Why does in-place Pod resize matter?

Kubernetes still excels at scaling workloads horizontally (adding or removing replicas), but in-place Pod resizing unlocks several key benefits for vertical scaling:

Reduced Disruption: Stateful applications, long-running batch jobs, and sensitive workloads can have their resources adjusted without suffering the downtime or state loss associated with a Pod restart.

Improved Resource Utilization: Scale down over-provisioned Pods without disruption, freeing up resources in the cluster. Conversely, provide more resources to Pods under heavy load without needing a restart.

Faster Scaling: Address transient resource needs more quickly. For example Java applications often need more CPU during startup than during steady-state operation. Start with higher CPU and resize down later.

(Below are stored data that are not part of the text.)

/-- The element that every lane receives from V (R172). -/
def scalarElem (vt : VType) (w : Word) : Nat :=
  if vt.ew ≤ 64 then w.toNat % 2 ^ vt.ew
  else if vt.kind == 0 then wrapInt vt.ew w.toInt else w.toNat

/-- The scale that every block takes from V (R172). -/
def scalarScale (vt : VType) (w : Word) : Int :=
  if vt.kind == 3 && vt.scaled then sextNat 8 (w.toNat / 256) else 0

/-- Operand b of a lane. -/
def State.bElem (s : State) (vt : VType) (b : BVal) (l : Nat) : Nat :=
  match b with
  | .lanes v => s.elem vt.ew v l
  | .scalar w => scalarElem vt w

/-- Scale of operand b of a lane. -/
def State.bScale (s : State) (vt : VType) (b : BVal) (l : Nat) : Int × Nat :=
  match b with
  | .lanes v => s.scale vt v l
  | .scalar w => (scalarScale vt w, 0)

/-! ### Row-port reads (R91, R131, R365) -/

/-- The row-port read of a lane's data row: where its stored bits are in error, the access of the lane stops precisely, as a
read of the row view at the row's address would (R130, R435; DEDUCED: log entry 62). -/
def State.readRow (s : State) (l : Nat) : Except AccFault Unit × State :=
  let a := arrayBase s.uid + 64 * s.unitLane l
  s.errorCheck .read (0x00FFFF0000000000 + 64 * s.unitLane l) ((List.range 64).map (fun i => .cell (a + i) (a + i)))

/-- What an access of a lane does once the row port has read its row. -/
def State.onRow (s : State) (l : Nat) (k : State → Except AccFault Unit × State) : Except AccFault Unit × State :=
  match s.readRow l with
  | (.error f, s) => (.error f, s)
  | (.ok (), s) => k s

/-- The rows of some lanes read, up to the first in error: the lane and its fault. -/
def State.readRows (s : State) : List Nat → Option (Nat × AccFault) × State
  | [] => (none, s)
  | l :: r => match s.readRow l with
    | (.error f, s) => (some (l, f), s)
    | (.ok (), s) => s.readRows r

/-- What an instruction does that moves the rows of some lanes through the row port; else it traps. -/
def State.overRows (s : State) (lanes : List Nat) (k : State → Res) : Res :=
  if s.fleet.errors.isEmpty then k s
  else match s.readRows lanes with
    | (some (l, f), s) => s.raise (f.trap true (some l))
    | (none, s) => k s

/-! ### Completion of a lane instruction -/

/-- One of the five counters of R322 advanced. -/
def addLcr (v : Vector Word 5) (k n : Nat) : Vector Word 5 :=
  v.setIfInBounds k (v.toArray.getD k 0 + BitVec.ofNat 64 n)

/-- The lane cycles of one owned quad (R322) over n cycles of an instruction with some active lanes: the quad runs for
k of them and waits for the others. -/
def State.quadCycles (s : State) (act : List Nat) (k n m q : Nat) (v : Vector Word 5) : Vector Word 5 :=
  let m := if s.t.l.started.getLsbD (s.t.alloc.quadList.getD q 0) then 0 else m % (n - k + 1)
  let here := fun (l : List Nat) => (l.filter (fun x => x / 16384 == q)).length
  let a := here act
  let b := here s.belowLanes
  addLcr (addLcr (addLcr (addLcr (addLcr v 0 (a * k)) 1 ((b - a) * k)) 2 ((16384 - b) * k)) 3 (16384 * m))
    4 (16384 * (n - k - m))

/-- The lane cycles of an instruction with some active lanes (R322): a free number of cycles, of which each owned quad
runs a free number; log entry 4. -/
def State.laneCycles (s : State) (act : List Nat) : State :=
  let (n, s) := s.free
  let (lcr, fresh) := (List.range s.t.alloc.quadList.length).foldl (fun p q =>
    (s.quadCycles act (Config.freeNat p.2 % (n + 1)) n (Config.freeNat (p.2 + 1)) q p.1, p.2 + 2)) (s.t.l.lcr, s.fresh)
  { s.mapL (fun l => { l with started := s.t.alloc.quads, lcr := lcr }) with fresh := fresh }

/-- A scalar register of a short slot, banked (R179). -/
def bankS (hi : Bool) (r : Fin 32) : SReg := sreg (if hi then r.val + 32 else r.val)
/-- A vector slot of a short slot, banked (R179). -/
def bankV (hi : Bool) (r : Fin 16) : VReg := Fin.ofNat 32 (if hi then r.val + 16 else r.val)

/-- The lane instruction of a short slot (R181): unguarded, no exception mask, os = 00. -/
def laneShort (hi : Bool) : Short → Option Instr
  | .lane o d a b =>
    let g := noGuard
    let m := plainGuard g
    let d := bankV hi d
    let a := bankV hi a
    let b := BSrc.vec (bankV hi b)
    some (match o with
      | .vadd => .vadd m d a b | .vsub => .vsub m d a b | .vand => .vand g d a b | .vor => .vor g d a b
      | .vxor => .vxor g d a b | .vmin => .vmin m d a b | .vmax => .vmax m d a b)
  | .vmov d a => some (.vmov noGuard (bankV hi d) (.vec (bankV hi a)))
  | _ => none

/-- The instruction of an entry; a pair's slot is named by bit 2 of the address (R180). -/
def LaneEntry.instr (e : LaneEntry) : Option Instr :=
  match decode e.word with
  | .ok (.pair a b) => if e.addr.getLsbD 2 then laneShort true b else laneShort false a
  | .ok i => some i
  | .error _ => none

/-- The canonical routine that an instruction runs (R125 to R127): its entry and its groups in roles a, b and d. Two
points are the model's choice (DESIGN CHOICE: log entry 59). With the x modifier, to which R131 gives two more passes,
the words of the canonical routine alone are traced. vadd vD, vD, vD matches R125's binding, but the canonical words run
on one group give no sum: the instruction delivers R228's sum, and the trace shows the words run with a = d. -/
def canonicalOf (vt : VType) : Instr → Option (Nat × Nat × Nat × Nat)
  | .vadd _ d a (.vec b) =>
    if vt.sat then none else if d = a then some (0, b.val, 0, d.val) else if d = b then some (0, a.val, 0, d.val) else none
  | .vsub _ d a (.vec b) => if !vt.sat && d = a then some (8, b.val, 0, d.val) else none
  | .vmov _ d (.vec a) => some (16, a.val, 0, d.val)
  | _ => none
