-- ==== Sys2Proof/Machine/Run.lean ====
section
/-! DEFINITION. What a move does (R29, R30, R35): the control stream executes a word, the lane stream its head; and the
state in which nothing but one thread can move. -/

namespace Sys2Proof.Machine

/-- What follows a next state. -/
def Res.map (f : State → State) : Res → Res
  | .next s => .next (f s)
  | .fault r => .fault r
  | .refused r => .refused r

/-- The control stream in focus executes one word; at the end of a nest's body it stalls while a register that the step
reads awaits data (R54, R113, R200). -/
def State.control (s : State) : Res :=
  match s.nestWaits with
  | some r => .next (s.block (.token r.val))
  | none =>
  match s.fetch with
  | (.error t, s) => s.raise t
  | (.ok i, s) => Res.map (State.afterWord s i) (exec i s)

/-- The unit of the thread in focus issues for it (R35). -/
def State.takeTurn (s : State) : State := s.setUnit s.uid { s.unitSt s.uid with issued := siteThread s.t.site }

/-- What the head of the lane queue did, t, after s; nothing, where it must wait for an mmul in progress: its trap waits
(R216, R402), or it writes rows of A through memory (R296). -/
def State.unlessWaits (s t : State) : State :=
  let trapWaits := (!s.t.l.mm.isEmpty || s.accBusy) && !t.t.q.lane.isEmpty && t.t.q.lane.head?.map (·.seq) == s.t.q.lane.head?.map (·.seq)
  if trapWaits || (!s.t.l.mm.isEmpty && t.writesRows) then s else t

/-- The lane stream in focus executes its head, once the accesses on their way that it waits for have been performed
(R111, R145, R267) and the chunk masks that are due have been cleared (R115). -/
def State.lane (s : State) : Res :=
  match s.laneLanded with
  | none => .next s
  | some s =>
    let s := s.clearDue.bringHead
    match s.laneHead with
    | .inl s => .next s
    | .inr i => Res.map s.unlessWaits (exec i s)

/-- The reads that a move would make as its instruction runs, in order; none where it touches units that are away. -/
def Res.reads (touched : Nat) : Res → List Early
  | .next t => if touched < t.touched.length then [] else t.reads.reverse
  | _ => []

/-- A read has been performed in full ahead. -/
def readDone (es : List Early) (r : Early) : Bool := es.any (fun e => e.locs == r.locs && e.locs.length ≤ e.got.length)

/-- One of some reads, a free choice, performed in part, unless a read before it to some of its bytes is to be performed
first (R99): some of the bytes left of it, a free choice; all of them in a residual tile, whose words change beside all
stores (R144). -/
def State.takeEarly (s : State) (now : Loc → Byte) (es rs : List Early) : List Early × State :=
  let (n, s) := if rs.length ≤ 1 then (0, s) else s.free
  match rs[n % rs.length]? with
  | none => (es, s)
  | some r =>
    if readDone es r || (rs.take (n % rs.length)).any (fun x => !readDone es x && x.locs != r.locs && locsMeet x.locs r.locs)
    then (es, s)
    else
      let e := (es.find? (fun e => e.locs == r.locs)).getD r
      let left := (List.range e.locs.length).filter (fun i => !e.got.any (fun p => p.1 == i))
      let (is, s) := if left.length ≤ 1 || e.locs.any Loc.inTile then (left, s) else s.someOf left
      (({ e with got := e.got ++ is.map (fun i => (i, now (e.locs.getD i .void))) } : Early)
        :: es.filter (fun x => x.locs != r.locs), s)

/-- The control stream in focus performs part of a read of its word ahead (R364), after what the read follows (R99, R103). -/
def State.earlyControl (s : State) : State :=
  let full := match s.fetch.1 with
    | .ok (.launch ..) | .ok (.launchW ..) | .ok (.cpy ..) => true
    | _ => false
  let rs := Res.reads s.touched.length s.control
  if rs.isEmpty then s
  else
    let s := if full then s.drainAccs else s.drainOver (rs.flatMap (·.locs))
    let locs := rs.flatMap (·.locs)
    let s := s.mapC (fun c => { c with accs := c.accs.map (fun x => { x with seen := x.seen || locsMeet x.locs locs }) })
    let (es, s) := s.takeEarly s.ownByte s.t.c.early rs
    s.mapC (fun c => { c with early := es })

/-- The lane stream in focus performs part of a read of the head of its queue ahead, after what the head waits for. -/
def State.earlyLane (s : State) : State :=
  match s.laneLanded with
  | none => s
  | some t =>
    let rs := Res.reads s.touched.length t.lane
    if rs.isEmpty then s
    else
      let (es, t) := t.takeEarly t.rdLoc t.t.l.early rs
      t.mapL (fun l => { l with early := es })

/-- The engine performs part of a read of the next step of the oldest mmul in progress ahead. -/
def State.earlyStep (s : State) : State :=
  match s.t.l.mm with
  | [] => s
  | m :: ms => match m.entry.instr with
    | some (.mmul _ _ a _) =>
      let cells := s.stepCells (MCfg.of m.mcfg) m a.val m.entry.b.toNat (stepLanes m.v.vl m.next)
      let (n, s) := s.free
      let r := (cells[n % cells.length]?).map (fun p =>
        (⟨(List.range p.2).map (fun i => .cell (p.1 + i) (p.1 + i)), false, []⟩ : Early))
      let (es, s) := s.takeEarly s.rdLoc m.early r.toList
      s.mapL (fun l => { l with mm := { m with early := es } :: ms })
    | _ => s

/-- Part of a read of an instruction in progress performed ahead (R364). -/
def State.readEarly (s : State) (which : Nat) : State :=
  match which with | 0 => s.earlyControl | 1 => s.earlyLane | _ => s.earlyStep

/-- A stream has attempted its instruction: what it read ahead has been used, or is read again. -/
def State.ctlTried (before s : State) : State := (before.skids s).mapC (fun c => { c with early := [] })
def State.laneTried (before s : State) : State := (before.skids s).mapL (fun l => { l with early := [] })

/-- A move made. What a thread completes after a stop is counted (R314). -/
def State.made (s : State) : Move → Res
  | .control site => Res.map (s.focus site).ctlTried (s.focus site).takeTurn.control
  | .lane site => Res.map (s.focus site).laneTried (s.focus site).lane
  | .event site i => Res.map (s.focus site).skids (exec i (s.focus site))
  | .stop site => .next (s.stopReaches (·.site == site))
  | .device i => exec i s
  | .posted n => .next (s.performPosted n)
  | .element id chunk => .next (s.moveElement id chunk)
  | .early site which => .next ((s.focus site).readEarly which)
  | .boot => .next s.bootPhase
  | .input => match s.inputs with
    | i :: l => exec i { s with inputs := l }
    | [] => .next s

/-- A move made with what it touches in place (R406): where it has accessed units of movement that are away, they are
brought in and it is made again; n bounds how often. -/
def State.madeIn (s : State) (m : Move) : Nat → Res
  | 0 => s.made m
  | n + 1 => match s.made m with
    | .next t =>
      if t.touched.length ≤ s.touched.length then .next t
      else (s.bringCells (t.touched.drop s.touched.length)).madeIn m n
    | r => r

/-- The end of a move: the lane instructions whose last access it has performed complete. -/
def State.endMove (s : State) : State := { s.finishAll with reads := [] }

/-- A move made, and the completion of the lane instructions whose last access it has performed (R267, R317). -/
def State.move (s : State) (m : Move) : Res := Res.map State.endMove (s.madeIn m s.away.length)

/-- The thread of the state in focus as the one that runs a word at address a; stale is how many overwritten words there
have been by now (R168). -/
def Thread.runAt (t : Thread) (a : Word) (stale : Nat) : Thread :=
  let c := { t.c with
    pc := a, tokens := 0, accs := [], loads := [], flush := false, popWord := none, body := []
    fetchFrom := stale, launchRec := none, early := [] }
  let c := { c with nestcfg := c.nestcfg &&& ~~~(1#64 <<< 63) }
  let q := { t.q with lane := [], pend := none }
  let l := { t.l with mm := [], kept := [], keptStart := 0, returns := [], stores := [], early := [], going := [], flush := false, z := Vector.replicate 8 .closed }
  { t with status := .running, preempt := .none, c := c, q := q, l := l, r := ⟨[], []⟩, dbg := ⟨0, none, false, false⟩ }

/-- A state in which nothing but the thread in focus can move, which fetches at a, in its context. -/
def State.onlyAt (s : State) (a : Word) : State :=
  let c := s.ctxT
  let c' := { c with
    num := s.t.task.ctx
    codebase := if c.codebase.toNat ≤ a.toNat then c.codebase else a
    codebound := if a.toNat < c.codebound.toNat then c.codebound else a + 8 }
  { s with
    t := s.t.runAt a s.stale.length
    others := []
    saved := []
    away := []
    touched := []
    reads := []
    ctxs := c' :: s.ctxs.filter (fun x => x.num != s.t.task.ctx)
    copies := []
    reqs := []
    chans := []
    sched := { s.sched with queues := [], launches := [], tokens := [], preReqs := [] }
    host := { s.host with fqWait := [], mbox := .zero, posted := [] }
    power := .booted
    fleet := { s.fleet with errors := [] }
    inputs := []
    waits := [] }

end Sys2Proof.Machine
end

What's changed between Alpha and Beta?

Since the alpha release in v1.27, significant work has gone into maturing the feature, improving its stability, and refining the user experience based on feedback and further development. Here are the key changes:

Notable user-facing changes

resize Subresource: Modifying Pod resources must now be done via the Pod's resize subresource (kubectl patch pod <name> --subresource resize ...). kubectl versions v1.32+ support this argument.

Resize Status via Conditions: The old status.resize field is deprecated. The status of a resize operation is now exposed via two Pod conditions:

PodResizePending: Indicates the Kubelet cannot grant the resize immediately (e.g., reason: Deferred if temporarily unable, reason: Infeasible if impossible on the node).

PodResizeInProgress: Indicates the resize is accepted and being applied. Errors encountered during this phase are now reported in this condition's message with reason: Error.

Sidecar Support: Resizing sidecar containers in-place is now supported.

Stability and reliability enhancements

Refined Allocated Resources Management: The allocation management logic with the Kubelet was significantly reworked, making it more consistent and robust. The changes eliminated whole classes of bugs, and greatly improved the reliability of in-place Pod resize.

Improved Checkpointing & State Tracking: A more robust system for tracking "allocated" and "actuated" resources was implemented, using new checkpoint files (allocated_pods_state, actuated_pods_state) to reliably manage resize state across Kubelet restarts and handle edge cases where runtime-reported resources differ from requested ones. Several bugs related to checkpointing and state restoration were fixed. Checkpointing efficiency was also improved.

Faster Resize Detection: Enhancements to the Kubelet's Pod Lifecycle Event Generator (PLEG) allow the Kubelet to respond to and complete resizes much more quickly.

Enhanced CRI Integration: A new UpdatePodSandboxResources CRI call was added to better inform runtimes and plugins (like NRI) about Pod-level resource changes.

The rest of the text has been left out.